Curtin’s lab is about to complete a first project that has followed people with alcohol use disorder for the first 3 months of their sobriety and can predict with better than 80 percent accuracy whether they will use alcohol on any given day. Using cell phone communications, including voice calls and texts, and GPS data to establish locations where individuals have used alcohol in the past, the researchers can monitor signals about the integrity of an individual’s recovery and abstinence.

“More importantly, we can do this with almost complete passiveness, with no burden placed on the individual,” Curtin says.

HITS Team Publishes on Health Disparities

Two journal articles from the HITS (Health Information Technology Studies) team, one published in Health Communication and the other in Health Education Research, tackle the role of information technologies in health disparities.

The Health Communication paper led by Juwon Hwang, “Health Information Sources, Perceived Vaccination Benefits, and Maintenance of Childhood Vaccination Schedules,” investigates the associations between evaluations of health information sources, parental perceptions of childhood vaccination benefits, and the maintenance of vaccination schedules for their children. Analyzing a sample of 4,174 parents who have at least one child under the age of 18, including 138 with a childhood autism diagnosis. The study finds social media are negatively associated with their perceptions of vaccination benefits compared with TV, magazines, and interpersonal talk.  The full citation is below:

  • Hwang, J., & Shah, D. V. (2018). Health Information Sources, Perceived Vaccination Benefits, and Maintenance of Childhood Vaccination Schedules. Health Communication, 1-10.

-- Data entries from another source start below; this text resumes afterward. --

theorem keeps_execCtd {s : State} (h : HalfId) (n : Nat) :
    Keeps 0x4000000000000 s (after s (execCtd h n s)) := by
  unfold execCtd
  try dsimp only
  repeat' first
    | (simp +contextual +decide (maxDischargeDepth := 60) only [after_next, Keeps.refl, ↓keeps_counterScan]; done)
    | simp only [after_next]
    | split

theorem keeps_jumpOp {ps : Nat} {s0 s : State} (h : HalfId) (target : Nat) (p : Bool → Bool) (hm_ : subParts 0x1CA3C4052C4004 ps = true)
    (hs_ : Keeps ps s0 s) : Keeps ps s0 (jumpOp s h target p) := by
  refine Keeps.comp (a := 0x1CA3C4052C4004) ?_ hm_ hs_
  clear hm_ hs_
  unfold jumpOp
  try dsimp only
  repeat' first
    | (simp +contextual +decide (maxDischargeDepth := 60) only [↓keeps_ite, Keeps.refl, implies_true, ↓keeps_trace, ↓keeps_putPc, ↓keeps_instr, ↓keeps_stackFault]; done)
    | split

theorem keeps_execJmp {s : State} (h : HalfId) (target : Nat) :
    Keeps 0x1CA3C4052C4004 s (after s (execJmp h target s)) := by
  unfold execJmp
  try dsimp only
  repeat' first
    | (simp +contextual +decide (maxDischargeDepth := 60) only [after_next, Keeps.refl, ↓keeps_jumpOp]; done)
    | simp only [after_next]
    | split

theorem keeps_execJmpc {s : State} (h : HalfId) (target : Nat) :
    Keeps 0x1CA3C4052C4004 s (after s (execJmpc h target s)) := by
  unfold execJmpc
  try dsimp only
  repeat' first
    | (simp +contextual +decide (maxDischargeDepth := 60) only [after_next, Keeps.refl, ↓keeps_jumpOp]; done)
    | simp only [after_next]
    | split

theorem keeps_execJmpcn {s : State} (h : HalfId) (target : Nat) :
    Keeps 0x1CA3C4052C4004 s (after s (execJmpcn h target s)) := by
  unfold execJmpcn
  try dsimp only
  repeat' first
    | (simp +contextual +decide (maxDischargeDepth := 60) only [after_next, Keeps.refl, ↓keeps_jumpOp]; done)
    | simp only [after_next]
    | split

theorem keeps_retCommit {ps : Nat} {s0 s : State} (h : HalfId) (hm_ : subParts 0x4010000004000 ps = true)
    (hs_ : Keeps ps s0 s) : Keeps ps s0 (retCommit s h) := by
  refine Keeps.comp (a := 0x4010000004000) ?_ hm_ hs_
  clear hm_ hs_
  unfold retCommit
  try dsimp only
  repeat' first
    | (simp +contextual +decide (maxDischargeDepth := 60) only [↓keeps_ite, Keeps.refl, ↓keeps_startCommit, ↓keeps_modLge, ↓keeps_wrB, Reg.LGE_RET_PENDING]; done)
    | split

theorem keeps_copySend {ps : Nat} {s0 s : State} (h : HalfId) (hm_ : subParts 0x4000000000000 ps = true)
    (hs_ : Keeps ps s0 s) : Keeps ps s0 (copySend s h) := by
  refine Keeps.comp (a := 0x4000000000000) ?_ hm_ hs_
  clear hm_ hs_
  unfold copySend
  try dsimp only
  repeat' first
    | (simp +contextual +decide (maxDischargeDepth := 60) only [↓keeps_ite, Keeps.refl, ↓keeps_modLge]; done)
    | split

theorem keeps_sweepSend {ps : Nat} {s0 s : State} (h : HalfId) (hm_ : subParts 0x4000000000000 ps = true)
    (hs_ : Keeps ps s0 s) : Keeps ps s0 (sweepSend s h) := by
  refine Keeps.comp (a := 0x4000000000000) ?_ hm_ hs_
  clear hm_ hs_
  unfold sweepSend
  try dsimp only
  repeat' first
    | (simp +contextual +decide (maxDischargeDepth := 60) only [↓keeps_ite, Keeps.refl, ↓keeps_modLge]; done)
    | split

theorem keeps_lsEqual {ps : Nat} {s0 s : State} (h : HalfId) (e f : Nat × Nat × Nat) (hm_ : subParts 0x1FF7CD07ECEE45 ps = true)
    (hs_ : Keeps ps s0 s) : Keeps ps s0 (lsEqual s h e f) := by
  refine Keeps.comp (a := 0x1FF7CD07ECEE45) ?_ hm_ hs_
  clear hm_ hs_
  unfold lsEqual
  try dsimp only
  repeat' first
    | (simp +contextual +decide (maxDischargeDepth := 60) only [↓keeps_ite, Keeps.refl, ↓keeps_lockstepResume, ↓keeps_lsMismatch]; done)
    | split

theorem keeps_lsCompare {ps : Nat} {s0 s : State} (h : HalfId) (hm_ : subParts 0x1FF7CD07ECEE45 ps = true)
    (hs_ : Keeps ps s0 s) : Keeps ps s0 (lsCompare s h) := by
  refine Keeps.comp (a := 0x1FF7CD07ECEE45) ?_ hm_ hs_
  clear hm_ hs_
  unfold lsCompare
  try dsimp only
  repeat' first
    | (simp +contextual +decide (maxDischargeDepth := 60) only [↓keeps_ite, Keeps.refl, ↓keeps_modLge, ↓keeps_lsEqual]; done)
    | split

theorem keeps_lsAtEnd {ps : Nat} {s0 s : State} (h : HalfId) (task : Nat) (hm_ : subParts 0x1FF7CD07ECEE45 ps = true)
    (hs_ : Keeps ps s0 s) : Keeps ps s0 (lsAtEnd s h task) := by
  refine Keeps.comp (a := 0x1FF7CD07ECEE45) ?_ hm_ hs_
  clear hm_ hs_
  unfold lsAtEnd
  try dsimp only
  repeat' first
    | (simp +contextual +decide (maxDischargeDepth := 60) only [↓keeps_ite, Keeps.refl, ↓keeps_modLge, ↓keeps_copySend, ↓keeps_sweepSend, ↓keeps_lsCompare]; done)
    | split

theorem keeps_taskEnd {ps : Nat} {s0 s : State} (h : HalfId) (r : TaskRec) (hm_ : subParts 0x1FF7CD07ECEE45 ps = true)
    (hs_ : Keeps ps s0 s) : Keeps ps s0 (taskEnd s h r) := by
  refine Keeps.comp (a := 0x1FF7CD07ECEE45) ?_ hm_ hs_
  clear hm_ hs_
  unfold taskEnd
  try dsimp only
  repeat' first
    | (simp +contextual +decide (maxDischargeDepth := 60) only [Keeps.refl, ↓keeps_trace, ↓keeps_modLge, ↓keeps_lput, ↓keeps_dispatch, ↓keeps_retCommit, ↓keeps_lsAtEnd, ↓keeps_wr, Reg.LGE_TEXEC_LAST, Reg.LGE_TEXEC_MAX, fits_bank]; done)
    | split

theorem keeps_execEndTask {s : State} (h : HalfId) :
    Keeps 0x1FF7CD07ECEE45 s (after s (execEndTask h s)) := by
  unfold execEndTask
  try dsimp only
  repeat' first
    | (simp +contextual +decide (maxDischargeDepth := 60) only [after_next, ↓keeps_ite, Keeps.refl, ↓keeps_stackFault, ↓keeps_taskEnd]; done)
    | simp only [after_next]
    | split

theorem keeps_taskLatch {ps : Nat} {s0 s : State} (h : HalfId) (hm_ : subParts 0x4000 ps = true)
    (hs_ : Keeps ps s0 s) : Keeps ps s0 (taskLatch s h) := by
  refine Keeps.comp (a := 0x4000) ?_ hm_ hs_
  clear hm_ hs_
  unfold taskLatch
  try dsimp only
  repeat' first
    | (simp +contextual +decide (maxDischargeDepth := 60) only [Keeps.refl, ↓keeps_setWord, Reg.LGE_TEXEC_MAX, Reg.LGE_TINFO_DEFINED, Reg.LGE_TRELS_MISSED, fits_bank]; done)
    | split

end Sys2Proof.Machine
end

The paper led by Dami Ko, “Physical Activity in Persons with Diabetes: Its Relationship with Media Use for Health Information, Socioeconomic Status and Age,” analyzes national survey data of 770 persons with diabetes distinguished into either a low or high SES group. Results reveal television use was associated with increased physical activity levels, whereas Internet use was associated with decreased physical activity, especially in older, low SES persons with diabetes. The findings suggest media targeting strategies to provide PA-related information to low SES persons with diabetes. The full citation is below:

  • Ko, D., Myung, E., Moon, T. J., & Shah, D. V. (2019). Physical activity in persons with diabetes: its relationship with media use for health information, socioeconomic status and age. Health Education Research.